[Opening PROVIDED RECORDS section]
-- ==== Sys2Proof/Laws/Run.lean ====
section
/-! SUPPORT. How `complete` runs a command's micro-steps one after the other: one lemma per kind of micro-step, and one
each for a whole `RegWrite`, a whole zero-fill, a whole flush and a whole settle wait. -/

namespace Sys2Proof.Machine

/-- Neither a fault nor a running handler keeps the sequencer from its next micro-step. -/
def State.free (s : State) : Prop := s.port.fault = none ∧ s.vsync.handler = .idle

theorem State.undisturbed.free {s : State} (h : s.undisturbed) : s.free := ⟨h.1, h.2.1⟩

theorem State.withCsq_self (s : State) : s.withCsq s.port.csq = s := rfl

/-- With nothing scheduled a command runs undisturbed. -/
theorem launch_undisturbed {s : State} (h : s.undisturbed) (steps : List MicroOp) :
    launch s steps = .next (complete (s.withCsq (.running steps))) := by
  unfold launch
  rw [h.2.2]
  rfl

/-! ### One micro-step -/

theorem autoStep_running {s : State} (h : s.free) (op : MicroOp) (rest : List MicroOp) :
    autoStep (s.withCsq (.running (op :: rest)))
      = some (if waitsForSettle op s.power.settle then (s.withCsq (.running (op :: rest))).tick
              else sequencerStep op rest (s.withCsq (.running (op :: rest)))) := by
  have hf : (s.withCsq (.running (op :: rest))).faulted = false := by
    show s.port.fault.isSome = false
    rw [h.1]; rfl
  have hh : (s.withCsq (.running (op :: rest))).vsync.handler = .idle := h.2
  unfold autoStep
  rw [hf, hh]
  rfl

theorem autoStep_idle {s : State} (hh : s.vsync.handler = .idle) (hc : s.port.csq.todo = []) : autoStep s = none := by
  unfold autoStep
  rw [hh]
  split
  · rfl
  · cases hq : s.port.csq with
    | idle => rfl
    | accepted => rfl
    | running l =>
      rw [hq] at hc
      have : l = [] := hc
      subst this; rfl

/-- A command that has ended is left as it is. -/
theorem complete_ended {s : State} (hh : s.vsync.handler = .idle) : complete (s.withCsq .idle) = s.withCsq .idle :=
  complete_none (autoStep_idle hh rfl)

theorem complete_finish {s : State} (hh : s.vsync.handler = .idle) (r : Result) (v : Word) :
    complete (s.finish r v) = s.finish r v :=
  complete_none (autoStep_idle hh rfl)

theorem complete_running {s : State} (h : s.free) {op : MicroOp} (rest : List MicroOp)
    (hw : waitsForSettle op s.power.settle = false) :
    complete (s.withCsq (.running (op :: rest)))
      = complete (sequencerStep op rest (s.withCsq (.running (op :: rest)))) := by
  have ha := autoStep_running h op rest
  rw [hw] at ha
  exact complete_some ha

variable {s : State} (rest : List MicroOp)

theorem complete_maskEnter (h : s.free) :
    complete (s.withCsq (.running (.maskEnter :: rest))) = complete (s.mask.withCsq (.running rest)) :=
  complete_running h rest rfl

theorem complete_maskLeave (h : s.free) :
    complete (s.withCsq (.running (.maskLeave :: rest))) = complete (s.unmask.withCsq (.running rest)) :=
  complete_running h rest rfl

theorem complete_regShadow (h : s.free) (r : RegId) (keep set : Word) :
    complete (s.withCsq (.running (.regShadow r keep set :: rest)))
      = complete ((s.writeShadow r (s.composed r keep set)).withCsq
          (.running (.regHardware r (s.composed r keep set) :: .regUnmask :: rest))) :=
  complete_running h rest rfl
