/-- and every step that `complete` takes. -/
theorem autoStep_pendingOn {s t : State} (h : s.engine.pendingOn) (ha : autoStep s = some t) : t.engine.pendingOn := by
  unfold autoStep at ha
  split at ha
  · cases ha
  · split at ha
    · cases ha; exact handlerStep_pendingOn _ _ h
    · cases ha
    · split at ha
      · cases ha; split
        · exact h
        · exact sequencerStep_pendingOn _ _ h
      · cases ha

theorem settleDown_pendingOn (n : Nat) : ∀ s : State, s.engine.pendingOn → (settleDown n s).engine.pendingOn := by
  induction n with
  | zero => exact fun s h => h
  | succ n ih =>
    intro s h
    show (match autoStep s with | none => s | some s' => settleDown n s').engine.pendingOn
    split
    · exact h
    · rename_i s' ha; exact ih s' (autoStep_pendingOn h ha)

theorem complete_pendingOn {s : State} (h : s.engine.pendingOn) : (complete s).engine.pendingOn :=
  settleDown_pendingOn _ s h

/-- A command with the choices between its micro-steps keeps it. -/
theorem runScheduled_pendingOn (es : List Event) :
    ∀ s t : State, s.engine.pendingOn → runScheduled es s = .next t → t.engine.pendingOn := by
  induction es with
  | nil => intro s t h hr; cases hr; exact complete_pendingOn h
  | cons e es ih =>
    intro s t h hr
    unfold runScheduled at hr
    split at hr
    · split at hr
      · rename_i u he; exact ih u t (eventStep_pendingOn (by exact h) he) hr
      · cases hr
      · cases hr
    · cases hr; exact h

end Sys2Proof.Machine
end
[Closing PROVIDED RECORDS section]
REQUIRED WORK ▸ In the material above, find every line with the word "composed" and show it.

WRITTEN REPLY ▸
      = complete ((s.writeShadow r (s.composed r keep set)).withCsq
          (.running (.regHardware r (s.composed r keep set) :: .regUnmask :: rest))) :=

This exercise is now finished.